A statistical hypothesis is a claim about the value of a parameter of a population characteristic.

Competing Hypotheses

\(H_0\): Null Hypothesis
\(H_A\): Alternative Hypothesis

Classic Jury Analogy

Consider a jury in a criminal trial. When a defendant is accused of a crime, the jury presumes that they are not guilty.

\(H_0\): Not Guilty
\(H_A\): Guilty

The jury is then presented with evidence. If the evidence seems implausible under the assumption of non-guilt, we might reject the null hypothesis of non-guilt, and claim that the defendant is (likely) guilty.

In the case of statistical hypothesis testing, we use data to find evidence, leading us to arrive at two possible conclusions:

Reject the null hypothesis, \(H_0\), in favor of the alternative hypothesis, \(H_A\)
Fail to reject the null hypothesis, \(H_0\)

Setting Up the Hypothesis Test

The null hypothesis will almost always be represented with equivalence. The alternative hypothesis will be then be represented with an inequality or shown to be not equivalent.

\(H_0\): \(\theta = \theta_0\)
\(H_A\): One of the Following:
- \(\theta > \theta_0\)
- \(\theta < \theta_0\)
- \(\theta \neq \theta_0\)

The alternative hypothesis is the hypothesis for which we are seeking statistical evidence for.

Test Statistic and Finding Evidence

A test statistic is a quantity derived from the sample data and calculated assuming that the null hypothesis is true. It is used in the decision about whether or not to reject the null hypothesis.

Rejection Regions and Significance Level

The rejection region is a range of values of the test statistic that would lead you to reject the null hypothesis.

The significance level \(\alpha\) indicates the largest probability of the test statistic occurring under the null hypothesis that would lead you to reject the null hypothesis.

Rejection Regions for Alternative Hypotheses

The following example uses the \(z\) statistic, but the concept holds for other statistics and critical values.

Alternative Hypothesis	Rejection Region for Level \(\alpha\) Test
\(H_A\): \(\theta > \theta_0\)	\(z \geq z_{\alpha}\)
\(H_A\): \(\theta < \theta_0\)	\(z \leq z_{\alpha}\)
\(H_A\): \(\theta \neq \theta_0\)	\(z \geq z_{\alpha}\) OR \(z \leq z_{\alpha}\)

Type I and Type II Errors

Type I Error

A Type I error is rejecting the null hypothesis when it is actually true. This is actually representing by \(\alpha\), where significance level is set at \(100*(1-\alpha)\).

Type II Error

A Type II error is failing to reject the null hypothesis when it is actually false. This is normally considered worse than Type I errors.

Visualizing Errors

Power

Considering power helps to ensure high quality hypothesis tests.Recall” - Type I errors are when we reject the null hypothesis when it is true - Type II errors are when we fail to reject the null hypothesis when the alternative hypothesis is true

The power of a hypothesis test is the probability of making the correct decision if the alternative hypothesis is true. In other words, it is the probability of rejecting the null hypothesis when the alternative hypothesis is true.

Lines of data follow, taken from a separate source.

-- ==== Sys2Proof/Proofs/SequencerStarts.lean ====
section
/-! PROOFS. What starts a script, the feed of the watchdog, and arming by itself (O52). -/

namespace Sys2Proof.Machine

/-! ### A pending event -/

theorem seqFree_advance (s : State) (t : Nat) : (s.advance t).seqFree = s.seqFree := by
  obtain ⟨b, hb, -⟩ := s.advance_moves t
  rw [hb]
  rfl

/-- A bit taken out of a field of seven. -/
theorem bit_cleared7 {i : Nat} (hi : i < 7) (v : Nat) : bit ((v &&& (2 ^ i ^^^ (2 ^ 7 - 1))) % 2 ^ 7) i = false := by
  rw [bit_mod_two_pow, bit_eq_testBit, Nat.testBit_and, Nat.testBit_xor, Nat.testBit_two_pow_self, Nat.testBit_two_pow_sub_one, decide_eq_true hi]
  simp

theorem nextEvent_lt {s : State} {i : Nat} (h : s.nextEvent = some i) : i < 7 := by
  have := List.mem_of_find?_eq_some h
  exact List.mem_range.1 this

/-- The event that is next, its pending bit cleared. -/
def State.eventTaken (s : State) (i : Nat) : State := s.clrF HKS_STAT_pending (2 ^ i)

theorem eventTaken_shows (s : State) {i : Nat} (hi : i < 7) : bit ((s.eventTaken i).rd HKS_STAT_pending) i = false
    ∧ SameRegs s (s.eventTaken i) [HKS_STAT_pending] ∧ ∃ F, s.eventTaken i = { s with fields := F } := by
  refine ⟨?_, (SameRegs.refl s _).wr _ _ (by simp), ⟨_, rfl⟩⟩
  rw [State.eventTaken, State.clrF, State.rd_wr_same]
  exact bit_cleared7 hi _

theorem eventStart_eq {s a : State} {t i : Nat} (ha : s.advance t = a) (hf : a.seqFree = true) (hc : a.coreRun = true) (hi : a.nextEvent = some i) :
    State.eventStart t s = if (a.eventTaken i).on (HKS_EVSCRe_bound (i + 1)) = true then
      State.startScratch (i + 1) ((a.eventTaken i).rd (HKS_EVSCRe_ofs (i + 1))) ((a.eventTaken i).bump (HKS_EVSCRe_runs (i + 1))) else a.eventTaken i := by
  unfold State.eventStart
  rw [ha]
  dsimp only
  rw [hf, hc, if_neg (by decide), hi]
  rfl

theorem eventStart_gated {s : State} (h : s.coreRun = false) (t : Nat) : State.eventStart t s = s.advance t := by
  unfold State.eventStart
  dsimp only
  rw [State.coreRun_advance, h]
  exact if_pos (by simp)

/-- A script of the scratchpad that starts. -/
theorem startScratch_shows (s : State) (kind ofs : Nat) {u : State} (hu : u = State.startScratch kind ofs s) :
    u.hks.script = some ⟨kind, ofs, 0, (0xFF00 - ofs) / 4, none, none⟩ ∧ u.rd HKS_STAT_running = 1
      ∧ SameRegs s u [HKS_STAT_running, HKS_STAT_script] ∧ ∃ F, u = { s with fields := F, hks := { s.hks with script := u.hks.script } } := by
  refine ⟨by rw [hu]; rfl, ?_, ?_, ?_⟩
  · rw [hu, State.startScratch, State.setScript, State.rd_wr_ne _ _ _ _ (by decide)]
    exact State.rd_wr_same _ _ _
  · rw [hu, State.startScratch, State.setScript]
    exact SameRegs.wr (SameRegs.wr (fun _ _ => State.rd_mk ..) _ _ (by simp)) _ _ (by simp)
  · rw [hu]
    exact ⟨_, rfl⟩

If \(\beta\) is the probability of making a Type II error, then

\(Power = 1 - \beta\)

In general, we want to minimize \(\alpha\) and maximize power.

Visualizing Power

Bootstrapping

Data can be expensive, and we don’t always want to examine means, proportions, and variances. Enter the The Bootstrap Principal, which allows us to use a smaller data set without sacrificing statistical rigor or collecting more samples. Some use cases include when we don’t have enough data, when we can’t use the CLT, and when we’re trying to compute CIs for unknown distributions. Consider a sample \(X_1, \dots , X_n\), but instaed of computing a CI from the sample, we instead re-sample with replacement many times and then examine the re-samples.

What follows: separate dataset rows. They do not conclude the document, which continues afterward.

-- ==== Sys2Proof/Proofs/ScriptOperations.lean ====
section
/-! PROOFS. The operations of a housekeeping script (O51). -/

namespace Sys2Proof.Machine

/-! ### WRITE and RMW -/

section Writes

variable {s : State} {k : Script}

theorem opWrite_misaligned (h : s.argAddr k % 4 ≠ 0) : State.opWrite k s = s.scriptErr k 0x15 := if_pos h

theorem opWrite_eq (h : s.argAddr k % 4 = 0) : State.opWrite k s =
    State.writeAll k (s.opWords k) ((List.range (s.opWords k - 2)).map fun i => s.arg k (2 + i)) (s.argAddr k) s := if_neg (fun k => k h)

theorem opWrite_one (h : s.argAddr k % 4 = 0) (hn : s.opWords k = 3) :
    State.opWrite k s = State.writeAll k 3 [s.arg k 2] (s.argAddr k) s := by
  rw [opWrite_eq h, hn]
  rfl

theorem opWrite_barred (h : s.argAddr k % 4 = 0) (hn : s.opWords k = 3) (hb : s.barred k (s.argAddr k) = true) :
    State.opWrite k s = s.scriptErr k 0x15 := by
  rw [opWrite_one h hn]
  exact if_pos hb

theorem opWrite_open (h : s.argAddr k % 4 = 0) (hn : s.opWords k = 3) (hb : s.barred k (s.argAddr k) = false) :
    State.opWrite k s = (State.portWrite .script (s.argAddr k) 15 (s.arg k 2) s).scriptSkip k 3 0 := by
  rw [opWrite_one h hn]
  exact if_neg (by rw [hb]; exact Bool.false_ne_true)

/-- A script writes STP_IRQ_EN, which has no effect but its value. -/
theorem write_stpIrqEn {u : State} {v : Nat} (hr : Reaches .script STP_IRQ_EN_en.addr s) (hu : u = State.portWrite .script STP_IRQ_EN_en.addr 15 v s) :
    u.rd STP_IRQ_EN_en = STP_IRQ_EN_en.of v ∧ u.hks = s.hks ∧ u.tmb = s.tmb ∧ SameRegs s u [STP_IRQ_EN_en] := by
  have he : u = State.reSignal STP_IRQ_EN_en.addr (stored [STP_IRQ_EN_en] v s .script) := by
    rw [hu, portWrite_stores_mod .script STP_IRQ_EN_en.addr v s [STP_IRQ_EN_en] hr (by decide) (by decide) (by simp [State.closed, STP_IRQ_EN_en]) rfl (by rfl)]
    rfl
  obtain ⟨q, hq⟩ := State.reSignal_moves STP_IRQ_EN_en.addr (stored [STP_IRQ_EN_en] v s .script)
  have hrd : ∀ f, u.rd f = (stored [STP_IRQ_EN_en] v s .script).rd f := fun f => by rw [he, State.rd_reSignal]
  obtain ⟨F, b, hm⟩ := stored_moves [STP_IRQ_EN_en] v s .script
  refine ⟨?_, by rw [he, hq, hm], by rw [he, hq, hm], fun f hf => by rw [hrd, rd_stored_ne _ _ _ hf]⟩
  rw [hrd, rd_stored v s .script (by decide) (by decide), Fld.stored_word _ _ rfl (by decide) (by decide)]
  exact Nat.mod_mod _ _

theorem opRmw_bad (h : s.argAddr k % 4 ≠ 0 ∨ s.barred k (s.argAddr k) = true) : State.opRmw k s = s.scriptErr k 0x15 := if_pos h

theorem opRmw_eq (h : s.argAddr k % 4 = 0) (hb : s.barred k (s.argAddr k) = false) : State.opRmw k s =
    (State.portWrite .script (s.argAddr k) 15 (((s.regRead (s.argAddr k)).1 &&& (s.arg k 1 ^^^ 0xFFFFFFFF)) ||| (s.arg k 2 &&& s.arg k 1))
      (s.regRead (s.argAddr k)).2).scriptSkip k 3 0 :=
  if_neg (fun x => x.elim (fun y => y h) (fun y => by rw [hb] at y; exact Bool.false_ne_true y))

end Writes

/-! ### POLL and the branches -/

section Polls

variable {s : State} {k : Script}

theorem opPoll_none (h : s.arg k 3 % 2 ^ 24 = 0) : State.opPoll k s = s.scriptErr k 0x10 := if_pos h

theorem opPoll_misaligned (h : s.arg k 3 % 2 ^ 24 ≠ 0) (ha : s.argAddr k % 4 ≠ 0) : State.opPoll k s = s.scriptErr k 0x15 := (if_neg h).trans (if_pos ha)

theorem opPoll_eq (h : s.arg k 3 % 2 ^ 24 ≠ 0) (ha : s.argAddr k % 4 = 0) : State.opPoll k s =
    s.setScript (some { k with poll := some (s.argAddr k, s.arg k 1, s.arg k 2, s.tmb.kt + s.arg k 3 % 2 ^ 24 * usF, bit (s.arg k 0) 26) }) :=
  (if_neg h).trans (if_neg fun x => x ha)

theorem opStatus_misaligned (h : s.argAddr k % 4 ≠ 0) : State.opStatus k s = s.scriptErr k 0x15 := if_pos h

theorem opStatus_eq (h : s.argAddr k % 4 = 0) : State.opStatus k s = (s.regRead (s.argAddr k)).2.scriptSkip k 4
    (if decide ((s.regRead (s.argAddr k)).1 &&& s.arg k 1 = s.arg k 2) = bit (s.arg k 0) 26 then 0 else s.arg k 3 % 65536) :=
  if_neg fun x => x h

end Polls

/-! ### CALL_EVENT and END -/

section Calls

variable {s : State} {k : Script}

/-- The event that a CALL_EVENT names, the offset of its body in the scratchpad, and the body. -/
def State.callEvent (s : State) (k : Script) : Nat := s.arg k 0 / 2 ^ 24 % 16
def State.callOfs (s : State) (k : Script) : Nat := s.arg k 0 % 65536
def State.callLen (s : State) (k : Script) : Nat := s.arg k 1 % 65536
def State.callBody (s : State) (k : Script) : List Nat := (List.range (s.callLen k)).map fun i => s.arg k (2 + i)

/-- The event is bound to the body copied to the scratchpad. -/
def State.called (s : State) (e o : Nat) (body : List Nat) : State :=
  let s1 : State := { s with scr := s.scr.write o (body.flatMap (le 4)) }
  (s1.wr (HKS_EVSCRe_bound e) 1).wr (HKS_EVSCRe_ofs e) o

theorem opCall_eq (k : Script) (s : State) : State.opCall k s =
    if k.kind ≠ 8 ∨ s.callEvent k = 0 ∨ 8 ≤ s.callEvent k then s.scriptErr k 0x14
    else if s.callOfs k % 4 ≠ 0 ∨ 0xFF00 < s.callOfs k + 4 * s.callLen k then s.scriptErr k 0x12
    else if s.callLen k = 0 then (s.wr (HKS_EVSCRe_bound (s.callEvent k)) 0).scriptSkip k 2 0
    else if (s.callBody k).getLast? ≠ some endWord then s.scriptErr k 0x14
    else (s.called (s.callEvent k) (s.callOfs k) (s.callBody k)).scriptSkip k (2 + s.callLen k) 0 := rfl

/-- What the fields of an event script have between them and the status of the sequencer. -/
theorem event_apart (e : Nat) : (HKS_EVSCRe_bound e).key ≠ (HKS_EVSCRe_ofs e).key ∧ (HKS_EVSCRe_bound e).key ≠ HKS_STAT_running.key
    ∧ (HKS_EVSCRe_bound e).key ≠ HKS_STAT_script.key ∧ (HKS_EVSCRe_ofs e).key ≠ HKS_STAT_running.key
    ∧ (HKS_EVSCRe_ofs e).key ≠ HKS_STAT_script.key := by
  simp only [Fld.key, HKS_EVSCRe_bound, HKS_EVSCRe_ofs, HKS_STAT_running, HKS_STAT_script]
  omega

theorem opCall_unbinds {u : State} (h1 : ¬(k.kind ≠ 8 ∨ s.callEvent k = 0 ∨ 8 ≤ s.callEvent k))
    (h2 : ¬(s.callOfs k % 4 ≠ 0 ∨ 0xFF00 < s.callOfs k + 4 * s.callLen k)) (h3 : s.callLen k = 0) (hu : u = State.opCall k s) :
    u.rd (HKS_EVSCRe_bound (s.callEvent k)) = 0 ∧ u.hks = { s.hks with script := some { k with pc := k.pc + 2, poll := none } } ∧ u.tmb = s.tmb
      ∧ SameRegs s u [HKS_EVSCRe_bound (s.callEvent k), HKS_STAT_running, HKS_STAT_script] ∧ SameRest s { u with hks := s.hks } := by
  rw [opCall_eq, if_neg h1, if_neg h2, if_pos h3, scriptSkip_goes (.inl rfl)] at hu
  obtain ⟨-, a2, a3, -, -⟩ := event_apart (s.callEvent k)
  generalize s.callEvent k = e at *
  obtain ⟨g1, g2, -, g4, -⟩ := setScript_shows hu
  have g5 : SameRest s { u with hks := s.hks } := by
    rw [hu]
    rfl
  refine ⟨?_, g1, g2, fun f hf => ?_, g5⟩
  · rw [g4 _ (by simp only [List.map_cons, List.map_nil, List.mem_cons, List.not_mem_nil, or_false, not_or]; exact ⟨a2, a3⟩)]
    exact State.rd_wr_same _ _ _
  · simp only [List.map_cons, List.map_nil, List.mem_cons, List.not_mem_nil, or_false, not_or] at hf
    rw [g4 f (by simp only [List.map_cons, List.map_nil, List.mem_cons, List.not_mem_nil, or_false, not_or]; exact hf.2), State.rd_wr_ne _ _ _ _ (Ne.symm hf.1)]

theorem called_shows {u : State} {e o : Nat} {body : List Nat} (hu : u = s.called e o body) (ho : o < 2 ^ 16) :
    u.rd (HKS_EVSCRe_bound e) = 1 ∧ u.rd (HKS_EVSCRe_ofs e) = o ∧ u.scr = s.scr.write o (body.flatMap (le 4)) ∧ u.hks = s.hks ∧ u.tmb = s.tmb
      ∧ SameRegs s u [HKS_EVSCRe_bound e, HKS_EVSCRe_ofs e] := by
  obtain ⟨a1, -⟩ := event_apart e
  subst hu
  refine ⟨?_, (State.rd_wr_same _ _ _).trans (Nat.mod_eq_of_lt ho), rfl, rfl, rfl, fun f hf => ?_⟩
  · rw [State.called, State.rd_wr_ne _ _ _ _ (Ne.symm a1)]
    exact State.rd_wr_same _ _ _
  · simp only [List.map_cons, List.map_nil, List.mem_cons, List.not_mem_nil, or_false, not_or] at hf
    rw [State.called, State.rd_wr_ne _ _ _ _ (Ne.symm hf.2), State.rd_wr_ne _ _ _ _ (Ne.symm hf.1)]
    exact State.rd_mk ..

theorem opCall_binds {u : State} (h1 : ¬(k.kind ≠ 8 ∨ s.callEvent k = 0 ∨ 8 ≤ s.callEvent k))
    (h2 : ¬(s.callOfs k % 4 ≠ 0 ∨ 0xFF00 < s.callOfs k + 4 * s.callLen k)) (h3 : s.callLen k ≠ 0) (h4 : (s.callBody k).getLast? = some endWord)
    (hu : u = State.opCall k s) :
    u.rd (HKS_EVSCRe_bound (s.callEvent k)) = 1 ∧ u.rd (HKS_EVSCRe_ofs (s.callEvent k)) = s.callOfs k
      ∧ u.scr = s.scr.write (s.callOfs k) ((s.callBody k).flatMap (le 4))
      ∧ u.hks = { s.hks with script := some { k with pc := k.pc + (2 + s.callLen k), poll := none } } ∧ u.tmb = s.tmb
      ∧ SameRegs s u [HKS_EVSCRe_bound (s.callEvent k), HKS_EVSCRe_ofs (s.callEvent k), HKS_STAT_running, HKS_STAT_script]
      ∧ SameRest s { u with hks := s.hks, scr := s.scr } := by
  rw [opCall_eq, if_neg h1, if_neg h2, if_neg h3, if_neg (not_not.2 h4), scriptSkip_goes (.inl rfl), Nat.add_zero] at hu
  have ho : s.callOfs k < 2 ^ 16 := Nat.mod_lt _ (by decide)
  obtain ⟨-, a2, a3, a4, a5⟩ := event_apart (s.callEvent k)
  generalize s.callEvent k = e at *
  generalize s.callOfs k = o at *
  have g5 : SameRest s { u with hks := s.hks, scr := s.scr } := by
    rw [hu]
    rfl
  obtain ⟨c1, c2, c3, c4, c5, c6⟩ := called_shows (s := s) (e := e) (body := s.callBody k) rfl ho
  generalize s.called e o (s.callBody k) = w at *
  obtain ⟨g1, g2, g3, g4, -⟩ := setScript_shows hu
  have hk : ∀ f : Fld, f.key ≠ HKS_STAT_running.key → f.key ≠ HKS_STAT_script.key → u.rd f = w.rd f := fun f h h' =>
    g4 f (by simp only [List.map_cons, List.map_nil, List.mem_cons, List.not_mem_nil, or_false, not_or]; exact ⟨h, h'⟩)
  refine ⟨by rw [hk _ a2 a3, c1], by rw [hk _ a4 a5, c2], by rw [g3, c3], by rw [g1, c4], by rw [g2, c5], fun f hf => ?_, g5⟩
  · simp only [List.map_cons, List.map_nil, List.mem_cons, List.not_mem_nil, or_false, not_or] at hf
    obtain ⟨f1, f2, f3, f4⟩ := hf
    rw [hk f f3 f4, c6 f (by simp only [List.map_cons, List.map_nil, List.mem_cons, List.not_mem_nil, or_false, not_or]; exact ⟨f1, f2⟩)]

theorem scriptEnd_shows {u : State} (hu : u = s.scriptEnd k) :
    u.hks.script = none ∧ u.rd HKS_STAT_running = 0 ∧ u.tmb = s.tmb
      ∧ (k.kind = 8 → u.rd HKS_BOOT_done = 1 ∧ u.hks.step = 6 ∧ bit (u.rd HKS_EVT_bits) 0 = true ∧ u.hks.armBoot = true
          ∧ u.rd HKS_CFG_arm_boot = s.hks.iflags / 2 % 2 ∧ u.rd HKS_CFG_arm_wake = s.hks.iflags / 4 % 2)
      ∧ (k.kind ≠ 8 → SameRegs s u [HKS_STAT_running, HKS_STAT_script] ∧ SameRest s { u with hks := s.hks }) := by
  obtain ⟨h1, h2, h3, h4, h5⟩ := stopScript_shows (s := s) rfl
  rw [State.scriptEnd] at hu
  generalize s.setScript none = x at *
  by_cases hk : k.kind = 8
  · rw [if_pos hk] at hu
    have hrd : ∀ f : Fld, u.rd f = (((x.bootDone.orF HKS_EVT_bits 1).wr HKS_CFG_arm_boot (s.hks.iflags / 2)).wr HKS_CFG_arm_wake (s.hks.iflags / 4)).rd f :=
      fun f => by rw [hu]; exact State.rd_mk ..
    have hd : ∀ f : Fld, f.key ≠ HKS_BOOT_done.key → x.bootDone.rd f = x.rd f := fun f hf => (State.rd_mk ..).trans (State.rd_wr_ne _ _ _ _ (Ne.symm hf))
    have hd1 : x.bootDone.rd HKS_BOOT_done = 1 := (State.rd_mk ..).trans (State.rd_wr_same _ _ _)
    have hh : u.hks = { x.hks with step := 6, armBoot := true } ∧ u.tmb = x.tmb := by
      rw [hu]
      exact ⟨rfl, rfl⟩
    generalize x.bootDone = y at *
    refine ⟨by rw [hh.1, h1], ?_, by rw [hh.2, h2], fun _ => ⟨?_, by rw [hh.1], ?_, by rw [hh.1], ?_, ?_⟩, fun h => absurd hk h⟩
    · rw [hrd, State.rd_wr_ne _ _ _ _ (by decide), State.rd_wr_ne _ _ _ _ (by decide), rd_orF_ne _ _ _ _ (by decide), hd _ (by decide), h3]
    · rw [hrd, State.rd_wr_ne _ _ _ _ (by decide), State.rd_wr_ne _ _ _ _ (by decide), rd_orF_ne _ _ _ _ (by decide), hd1]
    · rw [hrd, State.rd_wr_ne _ _ _ _ (by decide), State.rd_wr_ne _ _ _ _ (by decide)]
      exact bit_rd_orF _ HKS_EVT_bits 0 (by decide)
    · rw [hrd, State.rd_wr_ne _ _ _ _ (by decide)]
      exact State.rd_wr_same _ _ _
    · rw [hrd]
      exact State.rd_wr_same _ _ _
  · rw [if_neg hk] at hu
    subst hu
    exact ⟨by rw [h1], h3, h2, fun h => absurd h hk, fun _ => ⟨h4, h5⟩⟩

end Calls

end Sys2Proof.Machine
end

A bootstrapped resample is a set of n draws from the original sample set with replacement.

The Bootstrap Process

Take re-samples (with replacement) of the same size as the original sample.
Compute the desired statistic for each re-sample. These statistics form the distribution.
If we’re specifically targeting a \((100-\alpha)\%\) confidence interval, then find the \(\alpha^{th}\) and \((1-\alpha)^{th}\) percentiles. This will be the CI.

Hypothesis Testing with Randomization

Statistical inference is primarily concerned with understanding and quantifying the uncertainty of parameter estimates.

Almost always variability in data – one dataset will not be identical to a second dataset even if they are both collected from the same population using the same methods. How different Is one dataset from another?

Studying randomness of this form is a key focus of statistics. Hypothesis Testing with Randomization helps us study this randomness. In other words, we’re examining whether variability is due to:

The Casual Mechanism (one variable actually causes the change in a second variable)
Natural Variability Inherent to the Data (coincidence)

To form a conclusion, we compare the actual experiment to the randomly assigned experiment. If the actual experiment demonstrates results that are more extreme that the randomly assigned experiments, then we may suspect that the explanatory variable is causing the result, and not just inherent variability.

The Randomization Process

Image we have boolean results from two separate groups. In other words, within each group, some have the results of yes and some have the results of no. Between the two groups, there are different proportions of yes values. We want to test if there is an explanatory variable causing the difference in proportions, or if it is due to inherent variability.

In the following process, let’s consider each result a card, and each card will have a label of yes or no.

The groups will likely not be the same size, let’s call the length of Group 1 \(n_1\) and the length of Group 2 \(n_2\).

Creating the Distribution

Shuffle all the cards. Group displacement will occur (i.e. after shuffling there will only be a total count of yes and no, and sense of group will be removed).
Put \(n_1\) cards into Group 1 and \(n_2\) cards into Group 2
Compute the different in proportions between yes for each group
Repeat this many times to get a distribution of the differences in proportions

Performing the Hypothesis Test

The hypothesis test will look something of the form (alternative depends on how the test is setup):

\(H_0\): \(p_1 = p_2\) (i.e. the true proportions of the group are equivalent)
\(H_A\): \(p_1 > p_2\) (i.e. the true proportions of Group 1 is greater than Group 2, or different in some manner depending on how the test is constructed)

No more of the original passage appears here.